I need the lines from the one with "(pump n s).link.uLock" through the end of the material, copied exactly and with nothing else included.

■ **RECORDS FOR THIS EXERCISE**:

- - - - -

/-- The work of an event takes no frame from the transmitter, and no REPLY comes or goes. -/
@[simp] theorem complete_sending (e : Effect) : (complete e).link.sending = e.1.link.sending :=
  congrArg (fun u => u.2.2.2.2.1) (complete_untouched e)

theorem complete_replyWaits (e : Effect) : (complete e).replyWaits = e.1.replyWaits :=
  congrArg (fun u => u.2.2.2.2.2) (complete_untouched e)

/-! ### The transmitter -/

/-- The transmitter takes a frame from the answer list, the owed notices or the copy queue, and touches nothing else. -/
theorem takeFrame_touches (s : State) : ∃ u e, takeFrame s = { s with link := u, events := e } ∧ u.uLock = s.link.uLock ∧
    u.ringUp = s.link.ringUp ∧ u.uFlags = s.link.uFlags ∧ u.sFlags = s.link.sFlags ∧ u.uStats = s.link.uStats ∧
    u.sStats = s.link.sStats ∧ u.leaving = s.link.leaving ∧ u.output = s.link.output ∧ e.haltCause = s.events.haltCause ∧
    e.deferred = s.events.deferred := by
  unfold takeFrame
  repeat' split
  all_goals exact ⟨_, _, rfl, rfl, rfl, rfl, rfl, rfl, rfl, rfl, rfl, rfl, rfl⟩

@[simp] theorem takeFrame_pending (s : State) : (takeFrame s).pending = s.pending := by
  obtain ⟨u, e, h, -⟩ := takeFrame_touches s; rw [h]

@[simp] theorem takeFrame_resetHeld (s : State) : (takeFrame s).resetHeld = s.resetHeld := by
  obtain ⟨u, e, h, -⟩ := takeFrame_touches s; rw [h]

@[simp] theorem takeFrame_mgmt (s : State) : (takeFrame s).mgmt = s.mgmt := by
  obtain ⟨u, e, h, -⟩ := takeFrame_touches s; rw [h]

@[simp] theorem takeFrame_intake (s : State) : (takeFrame s).intake = s.intake := by
  obtain ⟨u, e, h, -⟩ := takeFrame_touches s; rw [h]

@[simp] theorem takeFrame_programs (s : State) : (takeFrame s).programs = s.programs := by
  obtain ⟨u, e, h, -⟩ := takeFrame_touches s; rw [h]

@[simp] theorem takeFrame_lays (s : State) : (takeFrame s).lays = s.lays := by
  obtain ⟨u, e, h, -⟩ := takeFrame_touches s; rw [h]

@[simp] theorem takeFrame_order (s : State) : (takeFrame s).order = s.order := by
  obtain ⟨u, e, h, -⟩ := takeFrame_touches s; rw [h]

@[simp] theorem takeFrame_zones (s : State) : (takeFrame s).zones = s.zones := by
  obtain ⟨u, e, h, -⟩ := takeFrame_touches s; rw [h]

@[simp] theorem takeFrame_seq (s : State) : (takeFrame s).seq = s.seq := by
  obtain ⟨u, e, h, -⟩ := takeFrame_touches s; rw [h]

@[simp] theorem takeFrame_gate (s : State) : (takeFrame s).gate = s.gate := by
  obtain ⟨u, e, h, -⟩ := takeFrame_touches s; rw [h]

@[simp] theorem takeFrame_slots (s : State) : (takeFrame s).slots = s.slots := by
  obtain ⟨u, e, h, -⟩ := takeFrame_touches s; rw [h]

@[simp] theorem takeFrame_delivery (s : State) : (takeFrame s).delivery = s.delivery := by
  obtain ⟨u, e, h, -⟩ := takeFrame_touches s; rw [h]

@[simp] theorem takeFrame_cell (s : State) : (takeFrame s).cell = s.cell := by
  obtain ⟨u, e, h, -⟩ := takeFrame_touches s; rw [h]

@[simp] theorem takeFrame_agenda (s : State) : (takeFrame s).agenda = s.agenda := by
  obtain ⟨u, e, h, -⟩ := takeFrame_touches s; rw [h]

@[simp] theorem takeFrame_uLock (s : State) : (takeFrame s).link.uLock = s.link.uLock := by
  obtain ⟨u, e, h, hu, -⟩ := takeFrame_touches s; rw [h]; exact hu

@[simp] theorem takeFrame_ringUp (s : State) : (takeFrame s).link.ringUp = s.link.ringUp := by
  obtain ⟨u, e, h, -, hu, -⟩ := takeFrame_touches s; rw [h]; exact hu

theorem takeFrame_busy {s : State} (h : s.link.sending.isSome = true) : takeFrame s = s := by simp [takeFrame, h]

/-! ### A request's execution -/

/-- What every request leaves as it stood: the queue of commands, the reset pin, the management queue, the lock, the ring and the frame
being sent. -/
def State.requestFrame (s : State) := (s.pending, s.resetHeld, s.mgmt, s.link.uLock, s.link.ringUp, s.link.sending)

theorem requestFrame_of_untouched {s t : State} (h : s.untouched = t.untouched) : s.requestFrame = t.requestFrame := by
  obtain ⟨h1, h2, h3, -, -, -, h7, h8, -⟩ := frame_parts (frame_of_untouched h)
  have h9 : s.link.sending = t.link.sending := congrArg (fun u => u.2.2.2.2.1) h
  simp [State.requestFrame, *]

@[simp] theorem complete_requestFrame (e : Effect) : (complete e).requestFrame = e.1.requestFrame :=
  requestFrame_of_untouched (complete_untouched e)

@[simp] theorem accept_requestFrame (e : Effect) : (accept e).state.requestFrame = e.1.requestFrame := by simp [accept]

@[simp] theorem refuse_requestFrame (r : Result) (s : State) : (refuse r s).state.requestFrame = s.requestFrame := rfl

@[simp] theorem reading_requestFrame (s : State) (b : List Byte) : (reading s b).state.requestFrame = s.requestFrame := rfl

@[simp] theorem readView_requestFrame (view : Byte) (arg : BitVec 16) (clear : Bool) (s : State) :
    (readView view arg clear s).state.requestFrame = s.requestFrame := by
  unfold readView; dsimp only; repeat' split
  all_goals rfl

@[simp] theorem doLoadCell_requestFrame (c : CellLoad) (s : State) : (doLoadCell c s).state.requestFrame = s.requestFrame := by
  unfold doLoadCell; dsimp only; repeat' split
  all_goals first | rfl | simp [accept, State.requestFrame]

@[simp] theorem withdraw_requestFrame (s : State) (k : Nat) (ts : List Nat) : (s.withdraw k ts).requestFrame = s.requestFrame := rfl

@[simp] theorem loadSlot_requestFrame (k : Nat) (c : Option SlotConfig) (s : State) :
    (loadSlot k c s).1.requestFrame = s.requestFrame := by simp [loadSlot, State.requestFrame, State.withdraw]

@[simp] theorem doLoadSlot_requestFrame (slot : Byte) (c : Option SlotLoad) (s : State) :
    (doLoadSlot slot c s).state.requestFrame = s.requestFrame := by
  unfold doLoadSlot; dsimp only; repeat' split
  all_goals first | rfl | simp

@[simp] theorem doLoadSeverity_requestFrame (kind : Byte) (cls : Option Byte) (notice : Option Bool) (s : State) :
    (doLoadSeverity kind cls notice s).state.requestFrame = s.requestFrame := by
  unfold doLoadSeverity; dsimp only; repeat' split
  all_goals first | rfl | simp [accept, State.requestFrame]

@[simp] theorem doLoadProgram_requestFrame (p : Byte) (steps : List RawStep) (s : State) :
    (doLoadProgram p steps s).state.requestFrame = s.requestFrame := by
  unfold doLoadProgram; dsimp only; repeat' split
  all_goals first | rfl | simp [accept, State.requestFrame]

@[simp] theorem doEraseProgram_requestFrame (p : Byte) (s : State) : (doEraseProgram p s).state.requestFrame = s.requestFrame := by
  unfold doEraseProgram; dsimp only; repeat' split
  all_goals first | rfl | simp [accept, State.requestFrame]

@[simp] theorem doLoadJob_requestFrame (j : JobLoad) (s : State) : (doLoadJob j s).state.requestFrame = s.requestFrame := by
  unfold doLoadJob; repeat' split
  all_goals first | rfl | simp [accept, State.requestFrame]

@[simp] theorem doDropJob_requestFrame (j : BitVec 16) (s : State) : (doDropJob j s).state.requestFrame = s.requestFrame := by
  unfold doDropJob; dsimp only; repeat' split
  all_goals first | rfl | simp [accept, State.requestFrame]

@[simp] theorem probe_requestFrame (s : State) (p : Slot → Bool) : (s.probe p).requestFrame = s.requestFrame := by
  unfold State.probe; split <;> rfl

@[simp] theorem cellReset_requestFrame (s : State) : (cellReset s).requestFrame = s.requestFrame := rfl

@[simp] theorem cellControl_requestFrame (a : Byte) (s : State) : (cellControl a s).state.requestFrame = s.requestFrame := by
  unfold cellControl doProbe doStart doStop doAckHalt doRetrain doResetWear doCellReset
  dsimp only
  repeat' split
  all_goals first
    | rfl
    | (simp only [accept_requestFrame, probe_requestFrame, cellReset_requestFrame]; done)
    | (simp only [accept_requestFrame]; rfl)

@[simp] theorem updateLay_requestFrame (s : State) (n : Nat) (f : Lay → Lay) : (s.updateLay n f).requestFrame = s.requestFrame := by
  simp [State.requestFrame]

@[simp] theorem hold_requestFrame (s : State) (n : Nat) (c : HoldCause) : (s.hold n c).requestFrame = s.requestFrame := by
  simp [State.hold]

@[simp] theorem takeAbandon_requestFrame (n : Nat) (s : State) : (takeAbandon n s).1.requestFrame = s.requestFrame :=
  requestFrame_of_untouched (takeAbandon_untouched n s)

@[simp] theorem startAbandon_requestFrame (n : Nat) (l : Lay) (s : State) : (startAbandon n l s).1.requestFrame = s.requestFrame := by
  unfold startAbandon; repeat' split
  all_goals first | rfl | simp

@[simp] theorem startRelease_requestFrame (n : Nat) (l : Lay) (s : State) : (startRelease n l s).1.requestFrame = s.requestFrame := by
  unfold startRelease; split <;> rfl

@[simp] theorem layControl_requestFrame (lay action : Byte) (s : State) :
    (layControl lay action s).state.requestFrame = s.requestFrame := by
  unfold layControl doHold doRelease doAbandon
  dsimp only
  repeat' split
  all_goals first | rfl | simp

theorem finishQueued_requestFrame (s : State) : s.finishQueued.requestFrame = s.requestFrame := by
  unfold State.finishQueued; dsimp only; repeat' split
  all_goals rfl

@[simp] theorem doTakeDelivery_requestFrame (s : State) : (doTakeDelivery s).state.requestFrame = s.requestFrame := by
  unfold doTakeDelivery; split
  · rfl
  · simp [finishQueued_requestFrame]; rfl

@[simp] theorem doClearEvents_requestFrame (f c : BitVec 32) (s : State) : (doClearEvents f c s).state.requestFrame = s.requestFrame := by
  unfold doClearEvents; simp [accept, State.requestFrame]

/-- No request touches the queue of commands, the reset pin, the management queue, the lock or the ring. -/
@[simp] theorem answerOf_requestFrame (payload : List Byte) (s : State) :
    (answerOf payload s).state.requestFrame = s.requestFrame := by
  unfold answerOf carryOut
  repeat' split
  all_goals first | rfl | simp

theorem answerOf_mgmt (payload : List Byte) (s : State) : (answerOf payload s).state.mgmt = s.mgmt :=
  congrArg (fun f => f.2.2.1) (answerOf_requestFrame payload s)

@[simp] theorem executeHead_requestFrame (e : MgmtEntry) (s : State) : (executeHead e s).requestFrame = s.requestFrame := by
  have h := answerOf_requestFrame e.payload s
  simp only [State.requestFrame, Prod.mk.injEq] at h ⊢
  simpa [executeHead] using h

/-! ### Turns of the Management Unit and the transmitter (R187) -/

theorem pump_idle {s : State} (n : Nat) (h : s.mgmt = []) : pump n s = s := by cases n <;> simp [pump, h]

theorem pump_waits {s : State} (n : Nat) (h : s.replyWaits = true) : pump n s = s := by
  cases n with
  | zero => rfl
  | succ n => unfold pump; split <;> simp [h]

/-- One request behind which none stands is executed and answered. -/
theorem pump_one {s : State} (n : Nat) {e : MgmtEntry} (h : s.mgmt = [e]) (hr : s.replyWaits = false) :
    pump (n + 1) s = takeFrame (executeHead e { s with mgmt := [] }) := by
  have hm : (takeFrame (executeHead e { s with mgmt := [] })).mgmt = [] := by
    rw [takeFrame_mgmt]
    exact congrArg (fun f => f.2.2.1) (executeHead_requestFrame e { s with mgmt := [] })
  unfold pump
  simp only [h, hr]
  simpa using pump_idle n hm

/-- A request just executed has its REPLY in the answer list. -/
theorem executeHead_replyWaits (e : MgmtEntry) (s : State) : (executeHead e s).replyWaits = true := by
  simp [executeHead, State.replyWaits, State.answer, State.setLink, replyFrame]

/-- Where the transmitter takes the only REPLY that waits, it is sending. -/
theorem takeFrame_tookReply {s : State} (h : s.replyWaits = true) (hv : (takeFrame s).replyWaits = false) :
    (takeFrame s).link.sending.isSome = true := by
  unfold takeFrame at hv ⊢
  split at hv <;> rename_i hb
  · rw [h] at hv; simp at hv
  · rw [if_neg hb]
    split at hv
    · rfl
    · rename_i ha
      simp [State.replyWaits, ha] at h

/-- The head request is executed; the next waits while its REPLY does. -/
theorem pump_head {s : State} (n : Nat) {e : MgmtEntry} {rest : List MgmtEntry} (h : s.mgmt = e :: rest) (hr : s.replyWaits = false)
    (hv : rest = [] ∨ (takeFrame (executeHead e { s with mgmt := rest })).replyWaits = true) :
    pump (n + 1) s = takeFrame (executeHead e { s with mgmt := rest }) := by
  rcases hv with rfl | hv
  · exact pump_one n h hr
  · unfold pump
    simp only [h, hr]
    simpa using pump_waits n hv

/-- A request executed while the transmitter sends: its REPLY waits. -/
theorem executeHead_second {v : State} {e : MgmtEntry} {rest : List MgmtEntry} (h : v.link.sending.isSome = true) :
    (takeFrame (executeHead e { v with mgmt := rest })).replyWaits = true := by
  have hs : (executeHead e { v with mgmt := rest }).link.sending.isSome = true := by
    have := congrArg (fun f => f.2.2.2.2.2) (executeHead_requestFrame e { v with mgmt := rest })
    simp only [State.requestFrame] at this
    rw [this]; exact h
  rw [takeFrame_busy hs]
  exact executeHead_replyWaits _ _

/-- Where the transmitter takes the head request's REPLY at once, the next request is executed too, and no third: its REPLY waits. -/
theorem pump_two {s : State} (n : Nat) {e e' : MgmtEntry} {rest : List MgmtEntry} (h : s.mgmt = e :: e' :: rest)
    (hr : s.replyWaits = false) (hv : (takeFrame (executeHead e { s with mgmt := e' :: rest })).replyWaits = false) :
    pump (n + 2) s =
      takeFrame (executeHead e' { takeFrame (executeHead e { s with mgmt := e' :: rest }) with mgmt := rest }) := by
  have hb := takeFrame_tookReply (executeHead_replyWaits _ _) hv
  have hm : (takeFrame (executeHead e { s with mgmt := e' :: rest })).mgmt = e' :: rest := by
    rw [takeFrame_mgmt]
    exact congrArg (fun f => f.2.2.1) (executeHead_requestFrame e { s with mgmt := e' :: rest })
  have hp : pump (n + 2) s = pump (n + 1) (takeFrame (executeHead e { s with mgmt := e' :: rest })) := by
    rw [pump]; simp [h, hr]
  rw [hp]
  exact pump_head n hm hv (Or.inr (executeHead_second hb))

/-- The Management Unit touches neither the queue of commands nor the reset pin, the lock or the ring. -/
theorem pump_keeps (n : Nat) (s : State) : (pump n s).pending = s.pending ∧ (pump n s).resetHeld = s.resetHeld ∧
    (pump n s).link.uLock = s.link.uLock ∧ (pump n s).link.ringUp = s.link.ringUp := by
  induction n generalizing s with
  | zero => exact ⟨rfl, rfl, rfl, rfl⟩
  | succ n ih =>
    unfold pump
    split
    · exact ⟨rfl, rfl, rfl, rfl⟩
    · rename_i e rest hm
      split
      · exact ⟨rfl, rfl, rfl, rfl⟩
      · have h := ih (takeFrame (executeHead e { s with mgmt := rest }))
        have k := executeHead_requestFrame e { s with mgmt := rest }
        simp only [State.requestFrame, Prod.mk.injEq] at k
        obtain ⟨k1, k2, -, k4, k5⟩ := k
        simpa [k1, k2, k4, k5] using h

theorem pumpAll_keeps (s : State) : (pumpAll s).pending = s.pending ∧ (pumpAll s).resetHeld = s.resetHeld ∧
    (pumpAll s).link.uLock = s.link.uLock ∧ (pumpAll s).link.ringUp = s.link.ringUp := by
  simpa [pumpAll] using pump_keeps 8 (takeFrame s)

end Sys2Proof.Machine
end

- - - - -

■ **TASK OUTPUT**:
    (pump n s).link.uLock = s.link.uLock ∧ (pump n s).link.ringUp = s.link.ringUp := by
  induction n generalizing s with
  | zero => exact ⟨rfl, rfl, rfl, rfl⟩
  | succ n ih =>
    unfold pump
    split
    · exact ⟨rfl, rfl, rfl, rfl⟩
    · rename_i e rest hm
      split
      · exact ⟨rfl, rfl, rfl, rfl⟩
      · have h := ih (takeFrame (executeHead e { s with mgmt := rest }))
        have k := executeHead_requestFrame e { s with mgmt := rest }
        simp only [State.requestFrame, Prod.mk.injEq] at k
        obtain ⟨k1, k2, -, k4, k5⟩ := k
        simpa [k1, k2, k4, k5] using h

theorem pumpAll_keeps (s : State) : (pumpAll s).pending = s.pending ∧ (pumpAll s).resetHeld = s.resetHeld ∧
    (pumpAll s).link.uLock = s.link.uLock ∧ (pumpAll s).link.ringUp = s.link.ringUp := by
  simpa [pumpAll] using pump_keeps 8 (takeFrame s)

end Sys2Proof.Machine
end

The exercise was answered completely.